L’école inclusive a besoin de moyens.

Derrière l’affichage d’une meilleure coordination et d’une simplification des parcours, ces Pôles d’Appui à la Scolarité organisent un rapprochement du secteur médico-social et de l’Éducation nationale, qui cherche à masquer le nombre important de postes vacants (éducateurs, PsyEN, RASED…) dû à des investissements publics insuffisants. La logique portée semble donc davantage viser la régulation des flux et la limitation des notifications MDPH que l’amélioration réelle des réponses pédagogiques et éducatives sur le terrain.
L’École inclusive nécessite de former tous les personnels, de reconstituer les RASED, de doter les AESH d’un véritable statut, de réserver des temps de concertation et de formation reconnus sur le temps de service et de maintenir et renforcer les structures et dispositifs spécialisés. Elle suppose aussi une écoute réelle des professionnel·les et des familles, loin des annonces descendantes et des expérimentations imposées.
Un dispositif expérimenté depuis 2024

Le suivi des PAS réalisé par la FSU-SNUipp à l’échelle nationale, montre que leur mise en œuvre est très inégale selon les départements. Cependant, elle met partout à mal le fonctionnement des RASED, bouscule les missions des AESH et crée une nouvelle strate de fonctionnement prescriptive qui empiète sur les prérogatives des professionnel·les en place. De plus, elle offre à l’enseignement privé sous contrat l’expertise de professionnel·les du public à moyens constant, en effet, les PE spécialisé.es du PAS chargé·es de coordonner le dispositif en binôme avec un personnel médico-social interviennent également dans le privé.

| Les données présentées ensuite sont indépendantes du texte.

-- ==== Sys2Proof/Machine/Operands.lean ====
section
/-! DEFINITION. The computed quantities of the rules: value masking and the byte pair of the fallback
(30_encoding R83), the vector (R86), the effective count, period and tone of the PIT (42_pit R168, R169, R174),
the redirect bitmap's ports (R24, R89), lines (R26), the ticks due (R201) and the status classes (R90). -/

namespace Sys2Proof.Machine

open Sys2Proof

/-- `mask(w)` applied to a value (R8, R83). -/
def maskTo : Width → DWord → DWord
  | .byte, v => v &&& 0xFF
  | .word, v => v &&& 0xFFFF
  | .dword, v => v

/-- The all-ones value of an unmapped read (R107 to R109). -/
def allOnes : Width → DWord
  | .byte => 0xFF
  | .word => 0xFFFF
  | .dword => 0xFFFFFFFF

/-- Bits 7:0 of a word (R62, R83). -/
def lowHalf (v : DWord) : Byte := v.extractLsb' 0 8

/-- Bits 15:8 of a word (R62, R83). -/
def highHalf (v : DWord) : Byte := v.extractLsb' 8 8

/-- `lo | (hi << 8)` (R83). -/
def joinHalves (lo hi : Byte) : BitVec 16 := hi ++ lo

/-- `(icw[1] & 0xF8) | i` (R86). -/
def vectorOf (icw1 : Byte) (i : Fin 8) : Byte := (icw1 &&& 0xF8) ||| BitVec.ofNat 8 i.val

/-- The global line of local line i of controller k: `8 * k + i` (R26). -/
def globalLine : Ctrl → Fin 8 → Fin 16
  | .master, i => ⟨i.val, by omega⟩
  | .slave, i => ⟨8 + i.val, by omega⟩

/-- The stored count as a divisor: 0 stands for 0x10000 (R34, R168). -/
def effectiveCount (v : BitVec 16) : Nat := if v = 0 then 0x10000 else v.toNat

/-- `ceil(a / b)` (R8). -/
def ceilDiv (a b : Nat) : Nat := (a + b - 1) / b

/-- `PeriodMs(V) = ceil(V * 1000 / 1193181)` (R169). -/
def periodMs (count : Nat) : Nat := ceilDiv (count * 1000) Config.pitHz

/-- `ToneHz(V) = 1193181 / V`, an exact rational (R174). -/
def toneHz (count : Nat) : Rat := (Config.pitHz : Rat) / (count : Rat)

/-- The ports of one 32-bit entry of `ioRedirectMap` whose first port is `base`: bit j is port `base + j`
(R89). -/
def entryPorts (base : Nat) (e : DWord) : List Nat :=
  if e = 0 then [] else ((List.range 32).filter fun j => e.getLsbD j).map (base + ·)

/-- The flagged ports of the entries from the one whose first port is `base` on, in rising order (R89). -/
def flaggedPorts (base : Nat) : List DWord → List Nat
  | [] => []
  | e :: rest => entryPorts base e ++ flaggedPorts (base + 32) rest

/-- The number of whole periods from `lastTick` to `t1`, none when the clock is behind: the bound on the
catch-up loop (R201). -/
def ticksDue (lastTick t1 : Time) (period : Nat) : Nat :=
  ((t1 - lastTick) / (period : Rat)).floor.toNat

/-- The classes of a burst's end (R90, R194). -/
inductive StatusClass where
  | exception
  | debugTrap
  | halt
  | other
  deriving DecidableEq, Repr

/-- `isException` first, then `isDebugTrap`, then `isHalt` (R90, R205). A throw is converted to an exception
status (R210). -/
def classify (r : StatusRanges) : BurstEnd → StatusClass
  | .threw => .exception
  | .status s =>
    if r.exceptionMin ≤ s then .exception
    else if r.debugLo ≤ s ∧ s ≤ r.debugHi then .debugTrap
    else if r.haltLo ≤ s ∧ s ≤ r.haltHi then .halt
    else .other

/-- The delay to the next tick, not below zero; zero without a period (R208). -/
def haltDelay (period : Option Nat) (lastTick t2 : Time) : Time :=
  match period with
  | none => 0
  | some p => max 0 (lastTick + (p : Rat) - t2)

end Sys2Proof.Machine
end

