-- ==== Sys2Proof/Tests/Slice0.lean ====
section
/-! SUPPORT. The model's own tests: ill-formed terms that the checks refuse, words written out from 30_encoding and
opcode_table.json, single steps whose expected values are those of 95_test_vectors (its number in the docstring), and
a witness for the hypotheses of each obligation that has some. -/

namespace Sys2Proof.Tests

open Sys2Proof Sys2Proof.Machine

/- The theorems are elaborated in turn: each waits for the kernel, and a hundred waiting at once take a thread each. -/
set_option Elab.async false

/-! ### Well-formedness -/

theorem test_wf_icw1_needs_bit4 : Instr.wellFormed (.picIcw1 .master 0x01) = false := by decide

theorem test_wf_nop_is_no_eoi : Instr.wellFormed (.picNopCmd .master 0x20) = false := by decide

theorem test_wf_nop_is_no_icw1 : Instr.wellFormed (.picNopCmd .slave 0x30) = false := by decide

theorem test_wf_pit_ctrl_is_no_latch : Instr.wellFormed (.pitCtrl .ch0 0 3 0) = false := by decide

theorem test_wf_own_handlers_are_byte_wide :
    Instr.wellFormed (.register 0x20 .word (some (.picCmd .master)) none) = false ∧
    Instr.wellFormed (.register 0x61 .dword none (some .speaker)) = false := by decide

theorem test_wf_raise_line_in_range : Instr.wellFormed (.raiseIrq 16 1) = false := by decide

theorem test_wf_raise_count_positive : Instr.wellFormed (.raiseIrq 3 0) = false := by decide

theorem test_wf_clear_line_in_range : Instr.wellFormed (.clearIrq 16) = false := by decide

theorem test_wf_period_positive : Instr.wellFormed (.setPeriod 0) = false := by decide

theorem test_wf_burst_clock_rises :
    Instr.wellFormed (.cont 4 ⟨[.clock 5, .clock 4], .threw, []⟩ 9) = false ∧
    Instr.wellFormed (.cont 4 ⟨[.clock 5], .threw, []⟩ 4) = false := by decide +kernel

/-! ### Decoding: words written out from the match column, one at least for each constructor that has one -/

/-- A decoding context with the given phases, otherwise as at power-on. -/
def ctxAt (pic : Fin 4) (pit : Fin 2) : DecodeCtx :=
  { DecodeCtx.powerOn with picPhase := fun _ => pic, pitPhase := fun _ => pit }

/-- 95_test_vectors A1, B1.2, B1.3. -/
theorem test_decode_bus :
    decode .powerOn 0x0030000000000 = .ok (.inb 0x300) ∧
    decode .powerOn 0x1002100000000 = .ok (.inw 0x21) ∧
    decode .powerOn 0x2004000000000 = .ok (.ind 0x40) ∧
    decode .powerOn 0x4030000000055 = .ok (.outb 0x300 0x55) ∧
    decode .powerOn 0x503FF0000BEEF = .ok (.outw 0x3FF 0xBEEF) ∧
    decode .powerOn 0x6002000000011 = .ok (.outd 0x20 0x11) := by decide +kernel

/-- 95_test_vectors A4, B2.1, B2.4, B2.5, B2.11, Program 1. -/
theorem test_decode_pic :
    decode .powerOn 0x4002000000015 = .ok (.picIcw1 .master 0x15) ∧
    decode (ctxAt 1 0) 0x400A100000070 = .ok (.picIcw2 .slave 0x70) ∧
    decode (ctxAt 2 0) 0x4002100000004 = .ok (.picIcw3 .master 0x04) ∧
    decode (ctxAt 3 0) 0x4002100000001 = .ok (.picIcw4 .master 0x01) ∧
    decode (ctxAt 0 0) 0x400A1000000EF = .ok (.picOcw1 .slave 0xEF) ∧
    decode .powerOn 0x4002000000027 = .ok (.picEoi .master 7) ∧
    decode .powerOn 0x400A000000065 = .ok (.picSeoi .slave 5) ∧
    decode .powerOn 0x4002000000028 = .ok (.picNopCmd .master 0x28) ∧
    decode .powerOn 0x4002000000030 = .ok (.picIcw1 .master 0x30) ∧
    decode .powerOn 0x000A100000000 = .ok (.picRdImr .slave) ∧
    decode .powerOn 0x0002000000000 = .ok (.picRdCmd .master) := by decide +kernel

/-- 95_test_vectors B1.2, B3.1, B3.2, B3.8. -/
theorem test_decode_pit :
    decode .powerOn 0x4004300000036 = .ok (.pitCtrl .ch0 3 3 0) ∧
    decode .powerOn 0x4004300000054 = .ok (.pitCtrl .ch1 1 2 0) ∧
    decode .powerOn 0x4004300000080 = .ok (.pitLatch .ch2 0) ∧
    decode .powerOn 0x40043000000C2 = .ok (.pitRdback 2) ∧
    decode .powerOn 0x0004300000000 = .ok .pitRdCtrl ∧
    decode (ctxAt 0 0) 0x40042000000A9 = .ok (.pitLdLo .ch2 0xA9) ∧
    decode (ctxAt 0 1) 0x4004200000004 = .ok (.pitLdHi .ch2 0x04) ∧
    decode .powerOn 0x0004100000000 = .ok (.pitRd .ch1) ∧
    decode .powerOn 0x4006100000003 = .ok (.spkWr 0x03) ∧
    decode .powerOn 0x0006100000000 = .ok .spkRd := by decide +kernel

/-- 95_test_vectors B1.2: the data field of a byte write is masked. -/
theorem test_decode_masks_byte : decode .powerOn 0x40021000001FB = .ok (.picOcw1 .master 0xFB) := by
  decide +kernel

theorem test_decode_rejects_width_three : decode .powerOn 0x7002000000000 = .error .widthCodeThree := by
  decide +kernel

theorem test_table_word : decodeTableWord 56 0x4002000000064 = some (.picSeoi .master 4) := by decide +kernel

theorem test_table_word_too_long : decodeTableWord 56 0x8000000000000 = none := by decide +kernel

/-! ### States and helpers -/

/-- Concrete parameters: the default ports, and values of the tests' own for what the spec leaves open. -/
def params : Params where
  ports := Config.defaultPorts
  status := ⟨100, 10, 19, 20, 29⟩
  burstBudget := 1000
  firmware := [0xEA, 0x5B]
  firmwareOrigin := 16
  memOrigin := 4

/-- Power-on with `PIC_RESET_IMR = 0xFF`. -/
def base : State := .powerOn params 0xFF

/-- Both controllers initialised as in 95_test_vectors Program 1, with the given masks. -/
def ready (master slave : Byte) : State :=
  { base with pic := { base.pic with
      master := ⟨0, 0x11, 0x08, 0x04, 0x01, master, 0⟩
      slave := ⟨0, 0x11, 0x70, 0x02, 0x01, slave, 0⟩ } }

/-- `ready` with master in-service bits. -/
def serving (master isr : Byte) : State :=
  { ready master 0xFF with pic := { (ready master 0xFF).pic with
      master := ⟨0, 0x11, 0x08, 0x04, 0x01, master, isr⟩ } }

/-- `s` with one pending count set. -/
def pendAt (n : Fin 16) (v : Nat) (s : State) : State := { s with pic := s.pic.setPending n v }

/-- `s` with the given ready queue. -/
def queued (l : List QueueEntry) (s : State) : State := { s with pic := { s.pic with queue := l } }

/-- `s` with the given redirected ports. -/
def flagged (l : List Nat) (s : State) : State := { s with bus := { s.bus with redirect := l } }

/-- `s` in a session: the given Scheduler state and wake time, a CPU handle, 640 KiB of memory. -/
def session (state : SchedState) (wake : Option Time) (s : State) : State :=
  { s with
    sched := { s.sched with state := state, wake := wake, cpu := some 1, generation := 1 }
    mem := ⟨655360, []⟩ }

/-- `s` with a period and a last tick. -/
def ticking (period : Option Nat) (lastTick : Time) (s : State) : State :=
  { s with sched := { s.sched with period := period, lastTick := lastTick } }

/-- `s` with the debug request set. -/
def breaking (s : State) : State := { s with sched := { s.sched with debugReq := true } }

/-- `s` with PIT channel c as given. -/
def withChan (c : Chan) (v : Channel) (s : State) : State := { s with pit := s.pit.setChan c v }

/-- A fact about the next state, none where there is none. -/
def after {α : Type} (r : Result) (f : State → α) : Option α :=
  match r with
  | .next t => some (f t)
  | .fault _ => none
  | .refused _ => none

/-- The refusal an operation ends in, if any. -/
def refusal (r : Result) : Option Refusal :=
  match r with
  | .next _ => none
  | .fault _ => none
  | .refused e => some e

/-- The operations of a list, one after another. -/
def execAll (l : List Instr) (s : State) : Result :=
  match l with
  | [] => .next s
  | i :: rest => andThen (exec i s) (execAll rest)

/-! ### Single steps: the bus -/

/-- A1. -/
theorem test_inb_unmapped : after (exec (.inb 0x300) base) (·.returned) = some [.data .byte 0xFF] := by decide +kernel

/-- B1.2: no read handler at the PIT control port. -/
theorem test_inb_pit_control : after (exec (.inb 0x43) base) (·.returned) = some [.data .byte 0xFF] := by
  decide +kernel

/-- B1.3. -/
theorem test_inw_fallback : after (exec (.inw 0x21) (ready 0xFB 0xFF)) (·.returned) = some [.data .word 0xFFFB] := by
  decide +kernel

/-- B1.3, no fallback from port 1024 on. -/
theorem test_inw_above_limit : after (exec (.inw 0x400) base) (·.returned) = some [.data .word 0xFFFF] := by
  decide +kernel

/-- B1.4. -/
theorem test_ind_never_split :
    after (exec (.ind 0x40) base) (·.returned) = some [.data .dword 0xFFFFFFFF] := by decide +kernel

/-- B1.5. -/
theorem test_outb_handler_and_redirect :
    after (exec (.outb 0x21 0xFE) (flagged [0x21] (ready 0xFF 0xFF))) (fun t => (t.pic.master.imr, t.hostOut)) =
      some (0xFE, [.outb 0x21 0xFE]) := by decide +kernel

/-- B1.2: the handler gets the masked value. -/
theorem test_outb_masks : after (exec (.outb 0x21 0x1FB) base) (·.pic.master.imr) = some 0xFB := by decide +kernel

/-- B1.3: the high byte goes to the next port. -/
theorem test_outw_fallback :
    after (exec (.outw 0x40 0x2E9B) base) (fun t => (t.pit.ch0, t.pit.ch1, t.sched.period)) =
      some (⟨0x009B, 1, 0⟩, ⟨0x002E, 1, 0⟩, none) := by decide +kernel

La FSU-SNUipp s’oppose à la logique des PAS et revendique la création de structures et de dispositifs publics pérennes, variés et adaptés aux besoins des élèves et aux écoles les accueillant. Elle appelle à ouvrir un véritable débat national, associant tous les personnels avec les parents d’élèves, pour construire des réponses à la hauteur des enjeux humains, pédagogiques et sociaux que recouvre la scolarisation de toutes et tous les élèves.